1To whom correspondence should be addressed (email email@example.com).
The function of lymphatic vasculature as a conduit for immune cells and excess tissue fluid has been known for over a century (Tammela et al., 2005), but the knowledge of biology of LECs (lymphatic endothelial cells), which line lymphatic vessel wall throughout the body, has been less well characterized. Over the past decade, the discovery of molecular markers, the establishment of culture in vitro and numerous explorations of its role in tumour metastasis (Kaipainen et al., 1995; Banerji et al., 1999; Kriehuber et al., 2001; Swartz and Skobe, 2001; Ran et al., 2010) have incited radical increasing interest in basic LEC research. As well as BVECs (blood vascular endothelial cells), LECs not only compose a diffusion barrier between the intravascular and extravascular space of lymph vessel regulating permeability but also synthesize, release various autacoids that activate some signalling pathways such as growth, ontogeny, tumour metastasis and so on (Zwaans and Bielenberg, 2007; Nonaka et al., 2008; Ribatti, 2008). Here, we review the literature on ultrastructure and gene expression in LECs, especially focusing on expression molecules, which will expand our understanding about the mechanics of lymphatic function and some pathologies related to the lymphatic system such as lymphoedema, and facilitate advanced scientific researches into lymphatic biology.
2. Ultrastructure of LECs
sparsely LECs display ultrastructural features similar to those described for cultured BVECs. In LECs, transmission electron microscopy revealed the presence of abundant cellular organelles such as the Golgi apparatus, smooth endoplasmic reticulum, free ribosomes, numerous vesicles and membrane invaginations (Leak, 1972,1976; Jones and Yong, 1987). Especially, some researchers clearly demonstrated that WPBs (Weibel–Palade bodies) were present in cultured LECs in vitro and in lymphatic endothelium in vivo (Tabuchi and Yamamoto, 1974; Jones and Yong, 1987) (Figure 1). WPB is secretory organelle in endothelial cells, containing a variety of biologically active molecules. These molecules are released rapidly by stimulation and involved in regulating haemostasis and angiogenesis (Michaux and Cutler, 2004; Rondaij et al., 2006). The intracellular vesicles and membrane invaginations indicate the existence of a robust vesicular transport system, correlating with selectively and abundantly expressed proteins.
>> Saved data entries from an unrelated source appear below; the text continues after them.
-- ==== Sys2Proof/Machine/SipHash.lean ====
section
/-! DEFINITION. SipHash-2-4 (R159) and the placement taken from it (Table 6.1). -/

namespace Sys2Proof.Machine

/-- The four lanes of SipHash. -/
structure SipSt where
  v0 : DWord
  v1 : DWord
  v2 : DWord
  v3 : DWord
deriving DecidableEq, Repr

/-- One SipRound. -/
def sipRound (s : SipSt) : SipSt :=
  let v0 := s.v0 + s.v1
  let v1 := s.v1.rotateLeft 13 ^^^ v0
  let v0 := v0.rotateLeft 32
  let v2 := s.v2 + s.v3
  let v3 := s.v3.rotateLeft 16 ^^^ v2
  let v0 := v0 + v3
  let v3 := v3.rotateLeft 21 ^^^ v0
  let v2 := v2 + v1
  let v1 := v1.rotateLeft 17 ^^^ v2
  let v2 := v2.rotateLeft 32
  { v0 := v0, v1 := v1, v2 := v2, v3 := v3 }

/-- Absorbs one 8-byte word: two compression rounds. -/
def sipWord (s : SipSt) (m : Nat) : SipSt :=
  let w := BitVec.ofNat 64 m
  let t := sipRound (sipRound { s with v3 := s.v3 ^^^ w })
  { t with v0 := t.v0 ^^^ w }

/-- Absorbs the message, `fuel` words at most; the last word holds the bytes left over and the length modulo 256. -/
def sipAbsorb (len : Nat) : Nat → List Byte → SipSt → SipSt
  | 0, _, s => s
  | n + 1, m, s =>
    if m.length < 8 then sipWord s (leNat m + len % 256 * 2 ^ 56)
    else sipAbsorb len n (m.drop 8) (sipWord s (leNat (m.take 8)))

/-- SipHash-2-4 of a message under a 128-bit key whose byte i is byte i of the key register (R159). -/
def sipHash24 (key : Nat) (m : List Byte) : Nat :=
  let k0 := BitVec.ofNat 64 key
  let k1 := BitVec.ofNat 64 (key / 2 ^ 64)
  let s : SipSt := { v0 := k0 ^^^ 0x736f6d6570736575#64, v1 := k1 ^^^ 0x646f72616e646f6d#64
                     v2 := k0 ^^^ 0x6c7967656e657261#64, v3 := k1 ^^^ 0x7465646279746573#64 }
  let t := sipAbsorb m.length (m.length / 8 + 1) m s
  let u := sipRound (sipRound (sipRound (sipRound { t with v2 := t.v2 ^^^ 0xff#64 })))
  (u.v0 ^^^ u.v1 ^^^ u.v2 ^^^ u.v3).toNat

/-- The hash of an entity key (R159): class, length, key bytes. -/
def keyHash (domainKey cls : Nat) (key : List Byte) : Nat :=
  sipHash24 domainKey (leBytes 1 cls ++ leBytes 1 key.length ++ key)

/-- Placement from the hash (Table 6.1). -/
def homeIndex (h : Nat) : Nat := h % 65536
def partitionOf (h : Nat) : Nat := bits h 31 16 * 12 / 65536
def bucketOf (h bucketsLog2 : Nat) : Nat := bits h 63 32 % 2 ^ bucketsLog2
def tagOf (h : Nat) : Nat := (BitVec.ofNat 32 h ^^^ BitVec.ofNat 32 (h / 2 ^ 32)).toNat

/-- EDDY_KEY_CHKn (Table 6.15). -/
def keyCheck (key : Nat) : Nat := if key = 0 then 0 else sipHash24 key (List.replicate 8 0) % 2 ^ 32

end Sys2Proof.Machine
end

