/-- The whole size of a program (R216). -/
def progBytes (p : VProg) : Nat := 32 + 8 * p.codeLen + p.constLen

end Sys2Proof.Machine
end

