-- ==== Sys2Proof/Machine/Faults.lean ====
section
/-! DEFINITION. Fault windows, lasting faults and what they set going, spares and hosts, single-tile resets, and management's actions on a
unit (R247 to R249, R274, R275, R481 to R492). -/

namespace Sys2Proof.Machine

/-- A unit address names a unit (Table 18.1). -/
def unitNamed (u : Nat) : Bool :=
  let n := u % 4096
  match u / 4096 with
  | 1 => decide (n < 528)
  | 2 => decide (n < 72)
  | 3 => decide (n < 8)
  | 4 => decide (n < 17)
  | 5 => decide (n < 68)
  | 6 => decide (n < 32)
  | 7 => decide (n < 12)
  | 8 => decide (n < 2)
  | 9 => decide (n < 8)
  | 10 => decide (n < 2)
  | 11 => decide (n < 12)
  | 13 => decide (n < 10)
  | _ => false

/-- The window of a unit. -/
def State.win (s : State) (u : Nat) : FaultWin := SMap.getD (fun _ => {}) s.rel.wins u
def State.setWin (s : State) (u : Nat) (w : FaultWin) : State := { s with rel := { s.rel with wins := s.rel.wins.put u w } }

/-- The tenant that owns a scoring die (R475). -/
def State.dieOwner (s : State) (d : Nat) : Nat := if s.tenancy then d / 2 else 0

/-- A unit that the fuses left: a fused tile counts no error and refuses every operation (R222). -/
def State.unitThere (s : State) (u : Nat) : Bool :=
  let n := u % 4096
  unitNamed u && !(u / 4096 == 1 && s.tileFused (n / 66) (n % 66)) && !(u / 4096 == 2 && s.fuse.musOff.contains n)

/-- The half of a die's unit that the owner's active set does not use is free (R249, R275): that set is not in the full layout, nothing is being
placed, and neither an old set nor a shadow holds an image there. `holds` says whether a set has an image for the unit. -/
def State.halfFree (s : State) (d : Nat) (holds : ModelSet → Bool) : Bool :=
  let h := s.hwT (s.dieOwner d)
  !h.old.any (fun i => holds i.set) && !h.shadow.any (fun i => holds i.set) && h.loadState != 3 && !h.placing &&
  (match h.active with | some a => !a.full | none => true)
/-- An active tile whose shadow half is free can host a slot: it holds a slot, hosts and loads none. The same of a match unit. -/
def State.tileCanHost (s : State) (d t : Nat) : Bool :=
  let u := s.tile d t
  u.state == 0 && u.hosted.isNone && !u.resetting && (match u.held with | some sl => s.halfFree d (fun m => (m.slots.find? (66 * d + sl)).isSome) | none => false)
def State.muCanHost (s : State) (d m : Nat) : Bool :=
  let u := s.mu d m
  u.state == 0 && u.hosted.isNone && !u.resetting && (match u.held with | some l => s.halfFree d (fun m => (m.units.find? (9 * d + l)).isSome) | none => false)

/-- The physical units that serve a logical unit of a die, tiles t and match units 66 + m: an instruction goes to the first; of a pair both hold the
vector (R272). -/
def State.physAll (s : State) (m : ModelSet) (die unit : Nat) : List Nat :=
  if unit < 66 then (s.servingTile m (66 * die + unit)).toList else (s.servingUnits m (9 * die + (unit - 66))).map (66 + ·)
/-- An instruction works on a physical unit: its own, or the other one of its pair (R272). -/
def State.worksOn (s : State) (d x : Nat) (t : TileIns) : Bool :=
  t.die == d && (t.phys == x || (decide (66 ≤ t.unit) && (match s.ent? t.hub t.ent with | some e => (s.physAll (s.recSet e) d t.unit).contains x | none => false)))
/-- Tasks with work on a physical tile, a match unit (66 + m), or anywhere on a die. -/
def State.tasksOnUnit (s : State) (d x : Nat) : List (Nat × Nat) :=
  (s.die.ins.filter (s.worksOn d x)).map (fun t => (t.hub, t.stream))
def State.tasksOnDie (s : State) (d : Nat) (p : Nat → Bool) : List (Nat × Nat) :=
  (s.die.recs.filter (fun r => r.die == d && p r.hub)).map (fun r => (r.hub, r.stream)) ++
  (s.die.ins.filter (fun t => t.die == d && p t.hub)).map (fun t => (t.hub, t.stream)) ++
  (s.die.parts.filter (fun t => t.die == d && p t.hub)).map (fun t => (t.hub, t.stream))

/-- Removes what a unit holds of its instructions: its lanes, record buffer and accumulators are cleared (R485). -/
def State.clearUnit (s : State) (d x : Nat) : State :=
  { s with die := { s.die with ins := s.die.ins.filter (fun t => !(t.die == d && t.phys == x))
                               bufs := s.die.bufs.filter (fun b => !(b.die == d && b.phys == x)) } }

/-- A record's issued rule table searches in the units that a fault hits, given as the hub die and the logical unit 9 d + m. -/
def State.searchHit (s : State) (h : Nat) (e : RecEnt) (hit : Nat → Nat → Bool) : Bool :=
  let m := s.recSet e
  e.searches.any (fun x => x.issued && !x.done && (m.tableUnits x.table x.replica).any (fun u => hit h u || (m.pairFirst u && hit h (u + 1))))
/-- Ends the issued rule table searches in the units that a fault hits (R273, R495): a Fast-mode record ends with FAULT_RETRY and the class of the unit;
in Lockstep mode its search is issued again once, and the record's other searches and stages are kept. -/
def State.endSearches (s : State) (cause : Nat) (hit : Nat → Nat → Bool) : State :=
  let rs := (List.range 2).flatMap (fun h => ((s.hub h).recs.filter (fun r => s.searchHit h r.2 hit)).map (fun r => (h, r.1)))
  rs.foldl (fun s r =>
    match s.ent? r.1 r.2 with
    | none => s
    | some e =>
      let s := s.latch (some e.r.tenant) attnTaskFault
      if e.lock ∧ e.again = false then s.setEnt r.1 r.2 { e with again := true } else s.endRec r.1 r.2 rcFaultRetry cause) s
/-- The logical units of a physical match unit. -/
def State.logicalOf (s : State) (d m : Nat) : List Nat := ((s.mu d m).held.toList ++ (s.mu d m).hosted.toList).map (9 * d + ·)
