/-- TRIP_RESTORE (R519): every die below 90 °C and every stack below 80 °C; the core domains are restored and the device boots from cold. -/
def execTripRestore (temps : List Int) (stacks_ : List Nat) (s : State) : Out :=
  match s.power.trip with
  | none => .next s
  | some (u, t) =>
    if temps.length ≠ 10 ∨ stacks_.length ≠ 12 ∨ temps.any (fun x => decide (90 ≤ x)) ∨ stacks_.any (fun x => decide (80 ≤ x)) then .next s
    else
      let up := s.pins.coldN && s.pins.auxPg
      let p := { s.pins with thermTripN := true, coreEn := up, held := !up, straps := s.pins.pinStraps }
      let w := { s.power with trip := none, boot9 := s.power.boot9 ++ [(0x1306, u, wrapI 8 t)] }
      .next ({ s with pins := p, power := w }.putStraps s.pins.pinStraps)

/-- The grade's TDP and the cap in W (R520). -/
def State.tdp (s : State) : Nat := if s.fuse.grade = 2 then 1750 else 2000
def State.capWatts (s : State) : Nat :=
  let w := s.fld .pwrCap 0 0 15 0
  if w = 0 then s.tdp else w

/-- The parts of the power estimate over a period in µW (R520): core domains, stacks by their shares of pin time in 1/65,536, SerDes. -/
def State.powerUw (s : State) (core : Nat) (share : List Nat) : Nat :=
  let stacks' := ((List.range 12).map (fun p => max 8000000 (32000000 * nth share p 0 / 65536))).sum
  let up := s.trib.ports.any (fun p => p.2.up) || s.braid.ports.any (fun p => p.2.step == 6)
  core + stacks' + (if up then 88000000 else 0)

/-- A loop decision (R521): credit, active, rate. -/
structure CapChoice where
  credit : Nat := 0
  active : Bool := false
  rate : Nat := 0
  thermal : Bool := false
deriving DecidableEq, Repr

/-- The update of R521 on exact figures: powers are in units of 1 µW / (64 T), T the period in ticks. `adm` and `dem` are the sums over
both hub dies of records admitted and of records that reached test 4. -/
def capLoop (t l e pj cap idle p n adm dem : Nat) (hot above95 active : Bool) (rate0 : Nat) : CapChoice :=
  let pm := 64 * (p * t - n * pj * 1000)
  let c1 := cap * 63 * 1000000 * t
  let cut := fun (c : Nat) => min c (60 * p * t)
  let cw := if hot then cut c1 else c1
  let cw := if above95 then cut cw else cw
  let ik := 64 * idle * 1000000 * t
  let credit := min ((cw - pm) * l / (64 * t * 1000 * pj * 2048)) 0xFFFFFFFE
  if pm ≤ cw ∧ active = false then { credit := credit, active := false, rate := rate0, thermal := hot }
  else
    let r := if pm ≤ ik then 0 else adm * (cw - ik) / (2 * e * (pm - ik))
    let r := min (max r 1) (2 ^ 24 - 1)
    if active = false ∧ cw < pm then { credit := 0, active := true, rate := r, thermal := hot }
    else if active ∧ dem ≤ r * 2 * e then { credit := credit, active := false, rate := r, thermal := hot }
    else { credit := 0, active := active, rate := r, thermal := hot }
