/-- Accepts a launch; what it changes of the commit record is written first (R427). -/
def State.addLaunch (s : State) (l : Launch) (commit : Bool) : State :=
  let s := { s with head := { s.head with launches := s.head.launches ++ [l] } }
  if commit then s.writeCommit l.tenant else s

/-- A launch command: its arguments, R121, its own conditions, its acceptance. -/
def launchCmd (kind : Nat) (args : List Byte → Option (Nat × Nat)) (own : State → SignedCmd → Option (Nat × Nat))
    (accept : State → SignedCmd → State) (c : HwCmd) (s : State) : CmdRes :=
  match args c.cmd.body with
  | some e => .no s e.1 e.2
  | none =>
    match s.launchRefused c kind with
    | some e => .no s e.1 e.2
    | none =>
      match own s c.cmd with
      | some e => .no s e.1 e.2
      | none => { st := accept s c.cmd }

/-- A swap or drain swap of the tenant is pending (R421, R268, R319). -/
def swapBars (s : State) (c : SignedCmd) : Option (Nat × Nat) := (s.swapPending c.tenant).map (fun k => (0x12, k))

/-- SWAP (R421). -/
def execSwap (s : State) : Out := s.gated <|
  s.runCmd 0x0010 (launchCmd 1 (fun b => if b.length = 56 then none else some (0x17, 0)) swapBars
    (fun s c => s.addLaunch { s.launchOf c 1 with setId := leAt c.body 0 4, version := leAt c.body 4 4, digest := leAt c.body 8 48 } true))

/-- DRAIN_SWAP (R424): M − N is 1 to 65,535, and the free slot holds the named bundle, checked. -/
def drainBars (s : State) (c : SignedCmd) : Option (Nat × Nat) :=
  let b := c.body
  let m := (leAt b 56 4 + 2 ^ 32 - c.targetEn) % 2 ^ 32
  let x := (s.hwT c.tenant).freeSlot
  let y := bundleOfBytes x.bytes
  match swapBars s c with
  | some e => some e
  | none =>
    if m < 1 ∨ 65535 < m then some (0x17, 0)
    else if x.checked = false ∨ y.setId ≠ leAt b 0 4 ∨ y.setVersion ≠ leAt b 4 4 ∨ y.digest ≠ leAt b 8 48 then some (0x13, 0)
    else none
def execDrainSwap (s : State) : Out := s.gated <|
  s.runCmd 0x0011 (launchCmd 2 (fun b => if b.length = 64 ∧ leAt b 60 4 = 0 then none else some (0x17, 0)) drainBars
    (fun s c =>
      let l := s.launchOf c 2
      let m := (leAt c.body 56 4 + 2 ^ 32 - c.targetEn) % 2 ^ 32
      s.addLaunch { l with setId := leAt c.body 0 4, version := leAt c.body 4 4, digest := leAt c.body 8 48, resumeEn := l.target + m } true))

/-- FREEZE (R135). -/
def execFreeze (s : State) : Out := s.gated <|
  s.runCmd 0x0012 (launchCmd 3 (fun b => if b = [] then none else some (0x17, 0)) (fun _ _ => none) (fun s c => s.addLaunch (s.launchOf c 3) false))

/-- The save manifest of a tenant (R348, Table 12.6), with a set's SET_ID, SET_VERSION and digest. -/
def State.manifestOf (s : State) (t : Nat) (set : Nat × Nat × Nat) : List Byte :=
  let from_ := (s.freezeOf t).from_.getD s.epoch
  let clk := s.rd .pwrClkCfg 0 0
  leBytes 4 0x53464D53 ++ leBytes 1 1 ++ leBytes 1 t ++ leBytes 1 (b2n s.lockstep) ++ leBytes 1 0 ++ leBytes 4 from_ ++ leBytes 4 set.1 ++
  leBytes 4 set.2.1 ++ leBytes 4 0 ++ leBytes 48 set.2.2 ++ leBytes 1 s.epochLog2 ++ leBytes 3 0 ++
  leBytes 4 (s.rd .timeFence 0 0) ++ leBytes 4 (s.rd .timeLock 0 0) ++ leBytes 4 (s.rd .distSettle 0 0) ++ leBytes 4 (keyCheck (s.domKey t)) ++
  leBytes 2 (s.rd .eddyHomeGen t 0) ++ leBytes 2 0 ++ leBytes 4 (clk % 2 ^ 13) ++ leBytes 4 (s.fld .pwrCap 0 0 15 0) ++ leBytes 4 s.device ++
  leBytes 20 0

/-- The manifest that an export carries: with the set in effect at the freeze epoch (R348). -/
def State.manifest (s : State) (t : Nat) : List Byte :=
  let f := s.freezeOf t
  s.manifestOf t (f.set.getD (s.setAt t (f.from_.getD s.epoch)))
The intercellular contacts between LECs were found to be tight and gap junctions distributed sparsely in lymphatics (Azzali et al., 2002). Three types of contacts were observed, simple overlapping or end-to-end apposition, complex interdigitations between cell membranes and cytoplasmic processes and discrete deposition of electron-dense material between adjacent cell membranes (Jones and Yong, 1987).
3. Gene expression in LECs
Approx. 150 known genes, a small percentage of all genes, were identified to be expressed in LECs. They contribute to the normal function of the lymphatic system and reaction for lymphatic pathological conditions (Figure 2). A review of these molecules is presented below.
3.1.1. Growth factor receptors
220.127.116.11. VEGFR [VEGF (vascular endothelial growth factor) receptor]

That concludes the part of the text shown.